Production apps often route per request:

public IChatClient Pick(string query)
{
    if (RequiresReasoning(query)) return _o3;
    if (IsLongDoc(query)) return _claude;
    if (IsSimpleQuery(query)) return _gpt4oMini;
    return _gpt4o;
}

Trade complexity for cost / quality balance.

Benchmarks vs reality

MMLU, HumanEval are public. Your domain quality can differ wildly. Always evaluate on your data.

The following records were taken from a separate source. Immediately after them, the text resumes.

/-- The global id of a lane (R92). -/
def State.gid (s : State) (l : Fin 32) : Word64 :=
  s.gg.gidx.setWidth 64 * 2 ^ 14 + .ofNat 64 (s.tr.idx * 32 + l)
/-- The n-th value the lane draws next (R92). -/
def State.drawn (s : State) (l : Fin 32) (n : Nat) : Word64 := mix s.gg.srseed (s.gid l) (s.tr.draw.get l + .ofNat 64 n)
/-- The 16 random bits of element k (R92). -/
def State.rho (s : State) (l : Fin 32) (k : Nat) : Nat := (s.drawn l (k / 4)).toNat / 2 ^ (16 * (k % 4)) % 2 ^ 16
/-- The draw counters of the lanes of m advanced by n. -/
def State.advanceDraws (s : State) (m : BitVec 32) (n : Nat) : State :=
  { s with tr := { s.tr with draw := Vector.ofFn fun l => if m.getLsbD l then s.tr.draw.get l + .ofNat 64 n else s.tr.draw.get l } }
/-- A rounding instruction's draws: ceil(n/4) values in each lane it writes, under SR only (R171). -/
def State.drawFor (s : State) (b : Bound) (n : Nat) : State :=
  if vmode b s = .sr then s.advanceDraws (wmask b s) ((n + 3) / 4) else s

/-! ### The frame of a troupe instruction -/

/-- HINT's effect when its instruction issues (R45, R163, R241): the nudge, or the start of the matrix engine's ramp. -/
def State.applyHint (s : State) (h : Option (BitVec 25)) : State :=
  match h with
  | none => s
  | some p =>
    match bitsOf p.toNat 24 21 with
    | 0 =>
      let n : BitVec 2 := if bitsOf p.toNat 1 0 = 3 then 0 else .ofNat 2 (bitsOf p.toNat 1 0)
      s.setCur { s.cur with nudge := n }
    | 1 =>
      let c := s.core s.req.core
      let hold := if bitsOf p.toNat 9 0 = 0 then 1024 else bitsOf p.toNat 9 0
      match c.ramp with
      | .idle => s.setCore { c with ramp := .ramping s.cycle hold }
      -- the larger of the two holds (log 89)
      | .ramping t h => s.setCore { c with ramp := .ramping t (max h hold) }
      | .ramped u => s.setCore { c with ramp := .ramped (max u (s.cycle + hold)) }
    | _ => s

/-! ### NEAR regions (R508 to R513) -/

/-- The instructions a path of a NEAR region runs there (R511). -/
def inNearSubset (i : Form) : Bool :=
  let m := i.maj
  let c := i.code
  (1 ≤ m && m ≤ 0x0E) || (0x10 ≤ m && m ≤ 0x1D) || (m == 0x1E && (c ≤ 5 || c == 8)) || (m == 0x20 && c ≤ 9) ||
    (0x23 ≤ m && m ≤ 0x28) || m == 0x2D || (m == 0x2C && c != 3) || (m == 0x41 && c ≤ 2) || m == 0x42 || (0x45 ≤ m && m ≤ 0x48) ||
    m == 0x4A || m == 0x4B || (0x50 ≤ m && m ≤ 0x5B) || (m == 0x5E && (c == 8 || c == 10)) || m == 0x69 || (0x70 ≤ m && m ≤ 0x73)

/-- An instruction outside the subset ends the region before it runs (R511, R512). -/
def State.leavesNear (s : State) (i : Form) : Bool := s.cur.near.isSome && !(inNearSubset i)

/-- The private offset of path-stack entry n of lane 0, where it is not negative (R150). -/
def State.entryOff (s : State) (n : Nat) : Option Nat :=
  if 32 * (n + 1) ≤ s.myPart.z then some (s.myPart.z - 32 * (n + 1)) else none

/-- The mask stack's entries written to private memory (R509). -/
def State.writeMaskStack (s : State) : List (Nat × Nat) → Except Stop State
  | [] => .ok s
  | (n, e) :: r =>
    match s.entryOff n with
    | none => .error (addrFault 0)
    | some off =>
      match s.lane0 off .write with
      | .error x => .error x
      | .ok (l, s) => (s.lane0Write true (0xFFFFFE0000000000 + .ofNat 64 off) l 32 e).writeMaskStack r

/-- Walks a core may have under way (R454). -/
def walkSlots : Nat := 64

/-- A slot whose instruction has issued and is not complete at a CYCLE. -/
def Slot.hasIssued (x : Slot) (cycle : Nat) : Slot := { x with issued := x.issued.or (some cycle), hand := false }

/-- The walk of a page for a core that the present accesses of a privilege would join (R454). -/
def Walk.isFor (w : Walk) (core part : Nat) (sys : Bool) (va : Nat) : Bool :=
  w.core == core && w.part == part && w.sys == sys && w.va / 4096 == va / 4096

/-- The path in focus waits for a page walk, one in progress or a new one; with no slot free it tries again (R454). -/
def State.beginWalk (s : State) (va : Nat) (acc : AccKind) : State :=
  let same (w : Walk) : Bool := w.isFor s.req.core s.gg.part s.gg.sys va
  -- until its walk ends the path has no wide instruction ready (R234)
  let s := (s.dropWide fun p => p == s.me).setCur (s.cur.hasIssued s.cycle)
  let on := s.setCur { s.cur with walking := true }
  if s.walks.any same then { on with walks := s.walks.map fun w => if same w then { w with who := w.who ++ [s.me] } else w }
  else if walkSlots ≤ (s.walks.filter fun w => w.core == s.req.core).length then s.setCur { s.cur with waits := true }
  else { on with walks := s.walks ++ [{ core := s.req.core, part := s.gg.part, sys := s.gg.sys, va := va, acc := acc, who := [s.me] }] }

Tools: Ragas (RAG eval), LLM-as-judge, expert review.

Senior considerations

Default to one model; promote after measurement.
Multi-vendor for resilience: don't depend on a single provider.
Track usage by route — find expensive cohorts.
Re-evaluate quarterly — model quality + pricing change fast.
Test edge cases — frontier models still fail on weird inputs.

Anti-patterns

❌ "GPT-5 for everything" — overkill cost.
❌ "Cheapest for everything" — quality issues.
❌ "Reasoning model for chitchat" — wasteful.
❌ "No measurement, just feels" — confirmation bias.